Evidemment, les garanties et les taux de remboursements ne sont pas nécessairement analogues et varient selon les contrats. Il est essentiel que la mutuelle santé collective obligatoire se complète avec la Sécurité Sociale. La mutuelle Santé obligatoire couvre en tout ou partie les postes de soins courants, à savoir : la médecine générale, les médicaments, les frais de consultations chez les spécialistes, les frais de soins dentaires et optiques et les frais d’hospitalisation.

En sus, la mutuelle santé obligatoire d’entreprise peut faire la différence en prévoyant des primes ou des indemnisations en cas d’événements particuliers subis par le salarié, du genre invalidité et dépendance, accident professionnel, décès et même la naissance d’un enfant.

L’employeur peut avoir l’amabilité de prévoir la prise en charge des frais de médecines douces ou de l’ostéopathie dont la Sécurité Sociale ne prend pas en charge, alors que c’est plus ou moins fréquent chez les salariés.

Aux vues des avantages énumérés supra, le salarié a-t-il une raison valable pour refuser la proposition de mutuelle santé obligatoire de l’entreprise ? Le moins qu’on puisse penser est qu’il peut refuser provisoirement l’adhésion, au cas où au moment de la mise en place de la mutuelle santé obligatoire, il est déjà couvert par une mutuelle individuelle. Il est autorisé tacitement jusqu’à la date d’échéance annuelle, vu que c‘est indiqué dans son contrat de mutuelle individuelle.

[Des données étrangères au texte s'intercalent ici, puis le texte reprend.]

-- ==== Sys2Proof/Certificates/Slice0/Obligations.lean ====
section
/-! DEFINITION. The statements for the provers. OBLIGATIONS.json says of each which rule of spec/ it states,
    or which sections it rests on,
and repeats it in words. -/

section

open Sys2Proof Sys2Proof.Machine

/-- FRAME_TICK advances the counter and makes committed state visible two ticks on; late and overlong steps are counted, logged or ended
(R34, R35, R36, R40, R46, R49, R67). -/
def Obligations.TicksAdvanceAndStepsHaveDeadlines : Prop :=
  (∀ (s : State) (i : TickIn),
      s.running = true →
      s.atHighWater = false →
      s.sig.activating = false →
      Completes (.frameTick i) s fun t =>
        t.tilth.tick = (s.tilth.tick + 1) % 2 ^ 48
        ∧ t.tilth.executed = s.tilth.executed + 1
        ∧ t.hist2 = s.hist1
        ∧ t.hist1.dict = t.dict
        ∧ t.hist1.credentials = t.credentials
        ∧ t.hist1.life = t.life
        ∧ t.hist1.lock = t.lock
        ∧ t.hist1.latch = t.latch
        ∧ t.hist1.vehicle = t.vehicle
        ∧ t.hist1.ledger = t.ledger
        ∧ t.hist1.power = t.power
        ∧ t.hist1.tilth.slots = t.tilth.slots
        ∧ t.hist1.logs = t.logs)
  ∧
  (∀ (s : State) (i : TickIn),
      s.atHighWater = true →
      Completes (.frameTick i) s fun t =>
        Only [] s t)
  ∧
  (∀ (s : State),
      s.running = true →
      s.reached ((s.tilth.highWater + (tickModulus - 4096)) % tickModulus) = true →
      Completes (.tickHighWaterUpdate) s fun t =>
        t.tilth = { s.tilth with highWater := (s.tick + 8192) % tickModulus, highWaterCopy := (s.tick + 8192) % tickModulus })
  ∧
  (∀ (s : State) (slot : Nat) (k : SessionKind),
      (s.slot slot).state = .carried →
      3 ≤ (s.slot slot).carry →
      (s.slot slot).kind = some k →
      Completes (.stepTimeout slot) s fun t =>
        Ended t slot Rc.stepTimeout
        ∧ (t.slot slot).carry = 4)
  ∧
  (∀ (s : State) (slot : Nat),
      (s.slot slot).late = true →
      Completes (.deadlineLate slot) s fun t =>
        Logged s t Ev.deadlineLate slot (leBytes 1 slot)
        ∧ t.bytes 0x2102 5 = (s.bump 0x2102 5).bytes 0x2102 5
        ∧ t.slot slot = { s.slot slot with late := false }
        ∧ (∀ n, n ≠ slot → t.slot n = s.slot n))

/-- Admission fills a slot; expired requests leave the queue; page-ins, clod grants, timeouts and operation ends move a waiting slot on
(R41, R42, R43, R47, R53, R56, R457). -/
def Obligations.SlotsAreFilledAndMovedOn : Prop :=
  (∀ (s : State) (r : Request) (rest : List Request) (n : Nat),
      s.running = true →
      s.tilth.inTurn = r :: rest →
      s.requestFails r = none →
      s.placeOf r = some n →
      n ≤ s.tilth.slots.length →
      Completes (.sessionAdmitted) s fun t =>
        (t.slot n).kind = some r.kind
        ∧ (t.slot n).parent = r.parent
        ∧ (t.slot n).since = s.now
        ∧ (r.kind = .receipt → t.slot n = { admittedSlot .receipt r.work r.parent s.now with engine := some .sig }))
  ∧
  (∀ (s : State) (r : Request),
      r ∈ s.tilth.waiting →
      r.expired s.now = true →
      Completes (.admissionTimeout) s fun t =>
        (∀ q ∈ t.tilth.waiting, (q ∈ s.tilth.waiting ∧ q.expired s.now = false) ∨ (q.kind = .passport ∧ q.arrival = s.now))
        ∧ (∀ q ∈ s.tilth.waiting, q.expired s.now = false → q ∈ t.tilth.waiting))
  ∧
  (∀ (s : State) (index : Nat) (p : PageIn),
      (s.tilth.pageIns.find? fun q => q.index == index) = some p →
      p.requested < s.now →
      Completes (.credentialPageInDone index) s fun t =>
        (∀ q ∈ t.tilth.pageIns, q.index ≠ index)
        ∧ (∃ l ∈ t.tilth.cache, l.index = index ∧ l.record = if recordGood (s.credential index) then s.credential index else zeros 128))
  ∧
  (∀ (s : State) (slot : Nat) (k : SessionKind),
      (s.slot slot).kind = some k →
      (s.slot slot).waitsClods = true →
      (s.slot slot).wants ≤ s.tilth.available k →
      Completes (.clodGranted slot) s fun t =>
        (t.slot slot).state = .ready
        ∧ (t.slot slot).clods = (s.slot slot).clods + (s.slot slot).wants
        ∧ (t.slot slot).wants = 0)
  ∧
  (∀ (s : State) (slot : Nat),
      (s.slot slot).waitsClods = true →
      (s.slot slot).waitFrom + 8 ≤ s.now →
      Completes (.clodWaitTimeout slot) s fun t =>
        Ended t slot Rc.noResource)
  ∧
  (∀ (s : State) (slot : Nat) (result : Code),
      (s.slot slot).state = .waitingEngine →
      s.ownEnd slot = false →
      (s.slot slot).through = none →
      result ≠ Rc.ok →
      Completes (.engineOperationEnd slot result) s fun t =>
        Ended t slot result)
  ∧
  (∀ (s : State) (slot : Nat) (w : Through) (result : Code),
      (s.slot slot).state = .waitingEngine →
      s.ownEnd slot = false →
      (s.slot slot).through = some w →
      result ≠ Rc.ok →
      Completes (.engineOperationEnd slot result) s fun t =>
        Ended t slot Rc.hwFault
        ∧ t.credentials = s.credentials)
  ∧
  (∀ (s : State) (slot : Nat) (e : Engine),
      (∀ c, (s.slot slot).work ≠ .attestation c) →
      (s.slot slot).state = .waitingEngine →
      s.ownEnd slot = false →
      (s.slot slot).through = none →
      (s.slot slot).signing = false →
      (s.slot slot).engine = some e →
      Completes (.engineOperationEnd slot Rc.ok) s fun t =>
        t.slot slot = { s.slot slot with state := .ready, named := none, readyAt := s.now, carry := 0 }
        ∧ (∀ n, n ≠ slot → t.slot n = s.slot n))

/-- An abort request is accepted and marks its sessions in the next head; its completion ends them and reports the result (R61, R62,
R63, R64). -/
def Obligations.AbortPathEndsSessions : Prop :=
  (∀ (s : State) (via : Via) (fn : Nat) (value : Bytes),
      Reached s via 0x2110 fn value →
      leNat value = 1 →
      Completes (.abortRequest via fn value) s fun t =>
        Answered t via 0x2110 Rc.ok
        ∧ (t.tilth.aborts = if s.tilth.abortingOf (.fn fn) then s.tilth.aborts else s.tilth.aborts ++ [(.fn fn, s.now)]))
  ∧
  (∀ (s : State) (via : Via) (fn : Nat) (value : Bytes),
      Reached s via 0x2110 fn value →
      leNat value ≠ 1 →
      Completes (.abortRequest via fn value) s fun t =>
        Answered t via 0x2110 Rc.denied
        ∧ t.tilth = s.tilth)
  ∧
  (∀ (s : State) (via : Via) (slot : Nat) (value : Bytes),
      Reached s via 0x2111 slot value →
      (s.slot slot).acts = true →
      Completes (.sessionAbort via slot value) s fun t =>
        Answered t via 0x2111 Rc.ok
        ∧ (t.tilth.aborts = if s.tilth.abortingOf (.slot slot) then s.tilth.aborts else s.tilth.aborts ++ [(.slot slot, s.now)]))
  ∧
  (∀ (s : State) (fn : Nat) (idle : Bool),
      fn ≤ 12 →
      (s.tilth.aborts.any fun a => a.1 == .fn fn && a.2 < s.now) = true →
      Completes (.abortCompletion (.fn fn) idle) s fun t =>
        (∀ a ∈ t.tilth.aborts, a.1 ≠ .fn fn)
        ∧ (∀ n ∈ s.markAborts.abortSessions fn, (s.markAborts.slot n).state = .aborting → (t.slot n).state = .closing)
        ∧ (t.bytes 0x2112 fn = codeBytes (if idle || (abortDomain fn).any (fun d => !s.isOn d) then Rc.ok else Rc.hwFault)))
  ∧
  (∀ (s : State) (n : Nat) (idle : Bool),
      (s.slot n).acts = true →
      (s.tilth.aborts.any fun a => a.1 == .slot n && a.2 + 1 == s.now) = true →
      Completes (.abortCompletion (.slot n) idle) s fun t =>
        Ended t n Rc.aborted
        ∧ (∀ a ∈ t.tilth.aborts, a.1 ≠ .slot n))
  ∧
  (∀ (s : State) (n : Nat) (idle : Bool),
      (s.slot n).state = .aborting →
      (s.slot n).endedAt < s.now →
      Completes (.abortCompletion (.slot n) idle) s fun t =>
        Ended t n Rc.aborted)

/-- A mode request that R12 passes is answered PENDING, its commit puts the target in force, and SERVICE ends and overruns by its timers
(R11, R12, R13, R19, R33). -/
def Obligations.ModeChangesAreRequestedAndCommitted : Prop :=
  (∀ (s : State) (via : Via) (value : Bytes) (m : Mode),
      Reached s via 0x2001 1 value →
      Mode.ofCode (leNat value) = some m →
      s.modeCheck m true = none →
      Completes (.modeRequest via value) s fun t =>
        Answered t via 0x2001 Rc.pending
        ∧ t.life.pending = some { target := m, since := s.tick, firstCopy := false }
        ∧ t.bytes 0x2001 2 = codeBytes Rc.pending
        ∧ t.life.mode = s.life.mode)
  ∧
  (∀ (s : State) (via : Via) (value : Bytes) (m : Mode),
      Reached s via 0x2001 3 value →
      (s.mode = .bound ∧ m = .depot) ∨ (s.mode = .depot ∧ m = .bound) →
      Mode.ofCode (leNat value) = some m →
      s.modeCheck m false = none →
      Completes (.depotRequest via value) s fun t =>
        Answered t via 0x2001 Rc.pending
        ∧ t.life.pending = some { target := m, since := s.tick, firstCopy := false }
        ∧ t.bytes 0x2001 2 = codeBytes Rc.pending)
  ∧
  (∀ (s : State) (p : PendingChange),
      s.life.pending = some p →
      p.firstCopy = true →
      Completes (.modeCommit) s fun t =>
        t.life.mode = p.target
        ∧ t.life.prev = s.life.mode
        ∧ t.life.changeTick = s.tick
        ∧ t.life.pending = none
        ∧ t.bytes 0x2001 2 = codeBytes Rc.ok)
  ∧
  (∀ (s : State),
      s.mode = .service →
      s.exitDelayPassed = true →
      s.life.pending = none →
      Completes (.serviceExit) s fun t =>
        t.life.mode = .depot
        ∧ t.latch = { on := false, hold := false, since := s.tick }
        ∧ Logged s t Ev.serviceLeft 0 [])
  ∧
  (∀ (s : State),
      s.mode = .service →
      (s.life.periods + 1) * (s.num 0x2004 2 * ticksPerSecond) ≤ s.sinceTick s.life.serviceFrom →
      s.vehicle.panel.treatedOpen = true →
      Completes (.serviceOverrun) s fun t =>
        t.life = { s.life with periods := s.life.periods + 1 }
        ∧ Logged s t Ev.serviceOverrun 0 [])

/-- An envelope is accepted only with every check of R27; cancellation and expiry end it; public keys are checked before they are stored
(R25, R27, R28, R29, R305, R486). -/
def Obligations.EnvelopesComeAndGo : Prop :=
  (∀ (s : State) (via : Via) (value : Bytes),
      Reached s via 0x2020 1 value →
      Completes (.envelopeWrite via value) s fun t =>
        Answered t via 0x2020 ((s.envelopeCheck value).getD Rc.ok)
        ∧ t.bytes 0x2020 2 = codeBytes ((s.envelopeCheck value).getD Rc.ok)
        ∧ (s.envelopeCheck value = none → (t.sealing.active.map fun e => e.expiry) =
            some (s.tickIn (field value 36 2 * ticksPerSecond)))
        ∧ (s.envelopeCheck value ≠ none → t.sealing = s.sealing))
  ∧
  (∀ (s : State) (via : Via) (value : Bytes),
      Reached s via 0x2020 6 value →
      leNat value = 1 →
      s.sealing.active ≠ none →
      Completes (.envelopeCancel via value) s fun t =>
        Answered t via 0x2020 Rc.ok
        ∧ t.sealing.active = none
        ∧ t.sealing.expired = false)
  ∧
  (∀ (s : State) (e : Envelope),
      s.sealing.active = some e →
      s.reached e.expiry = true →
      Completes (.envelopeExpiry) s fun t =>
        t.sealing.active = none
        ∧ t.sealing.expired = true)
  ∧
  (∀ (s : State) (via : Via) (idx sub : Nat) (value : Bytes),
      Reached s via idx sub value →
      isPublicKey idx sub = true →
      keyModeAccepts s.mode idx = true →
      allZero value = false →
      s.sig.failed = false →
      Completes (.publicKeyWrite via idx sub value) s fun t =>
        (Answered t via idx (if Config.keyAcceptable value then Rc.ok else Rc.publicKeyInvalid))
        ∧ (t.bytes idx sub = if Config.keyAcceptable value then value else s.bytes idx sub))
  ∧
  (∀ (s : State) (via : Via) (idx sub : Nat) (value : Bytes),
      Reached s via idx sub value →
      isPublicKey idx sub = true →
      keyModeAccepts s.mode idx = true →
      allZero value = true →
      idx ≠ 0x2021 →
      Completes (.publicKeyWrite via idx sub value) s fun t =>
        Answered t via idx Rc.ok
        ∧ t.bytes idx sub = value)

D’autres raisons acceptables sont la situation personnel du salarié, peut-être qu’il est bénéficiaire de la CMU-C ou de l’ACS, ou bien il est salarié à temps très partiel, ou il est en contrat de mission ou en contrat CDD, ou s’il n’est qu’un apprenti et y travaille temporairement.

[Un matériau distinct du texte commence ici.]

-- ==== Sys2Proof/Tests/Slice0.lean ====
section
/-! SUPPORT. The model's own tests: what the checks of the syntax refuse, small steps on small states with results read off the manual, and
for every statement with hypotheses a state and operands that meet them. -/

namespace Sys2Proof.Tests

open Sys2Proof Sys2Proof.Machine

set_option Elab.async false
set_option linter.unusedVariables false

/-! ## Small states -/

/-- The host of the witnesses: port V, server 1. -/
def viaV : Via := ⟨.v, .one⟩

/-- A running block with every domain on, both ports operational, in a mode. -/
def up (m : Mode) : State :=
  { State.reset with
    life := { State.reset.life with mode := m }
    platform := { State.reset.platform with boot := .running }
    power := { State.reset.power with domains := Domain.all.map fun d => (d, DomainCell.reset .on) }
    net :=
      { State.reset.net with
        portV := { CanPort.reset with nmt := .operational }
        portP := { CanPort.reset with nmt := .operational } } }

/-- A running block in DEPOT with a slot at a content. -/
def withSlot (n : Nat) (sl : Slot) (s : State := up .depot) : State := s.setSlot n fun _ => sl

/-- A slot of a kind in a state. -/
def slotOf (k : SessionKind) (st : SlotState) (w : Work := .idle) : Slot := { Slot.empty with kind := some k, state := st, work := w }

/-- An envelope that covers one write, as its only item. -/
def covering (idx sub : Nat) (value : Bytes) : Envelope :=
  { signer := .owner
    items := [{ index := idx, sub := sub, length := value.length, digest := shake value 32, used := false }]
    expiry := 1000, nonce := zeros 16 }

/-- A state whose active envelope covers a write. -/
def sealedFor (idx sub : Nat) (value : Bytes) (s : State) : State :=
  { s with sealing := { s.sealing with active := some (covering idx sub value) } }

/-- A state whose active envelope covers a write passes step 6 for it. -/
theorem sealedFor_covers (idx sub : Nat) (value : Bytes) (s : State) :
    (sealedFor idx sub value s).envelopeResult idx sub value = none := by
  simp [State.envelopeResult, sealedFor, covering, EnvelopeItem.covers]

/-- A host's write reaches its entry's own rule where the checks before the envelope hold and the envelope covers it. -/
theorem reachedSealed (idx sub : Nat) (value : Bytes) (s : State) (via : Via)
    (h : (sealedFor idx sub value s).portServes via.port = true ∧ (sealedFor idx sub value s).carries via.srv = []
      ∧ ((sealedFor idx sub value s).server via.srv).slot = none ∧ (sealedFor idx sub value s).writeRefused idx sub value = none
      ∧ (needsSession (entryRow? idx sub) = true → (sealedFor idx sub value s).sessionRoom via = true)) :
    Reached (sealedFor idx sub value s) via idx sub value :=
  ⟨h.1, h.2.1, h.2.2.1, h.2.2.2.1, h.2.2.2.2, fun _ => sealedFor_covers idx sub value s⟩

Probablement, le salarié est déjà bénéficiaire d’une mutuelle santé collective en sa qualité d’ayants droit. Ou peut-être il a déjà été dans l’entreprise au moment de la mise en place de la mutuelle santé obligatoire, et il ne veut pas s’y adhérer. Dans tel cas, il fait une demande écrite de dispense d’adhésion où l’employeur conserve les justificatifs au cas où l’URSSAF fait une descente de contrôle. Toujours est-il, le salarié est conseillé de s’adhérer à une autre mutuelle pour prévoir les aléas de la vie s’il ne veut pas carrément adhérer à la mutuelle entreprise obligatoire.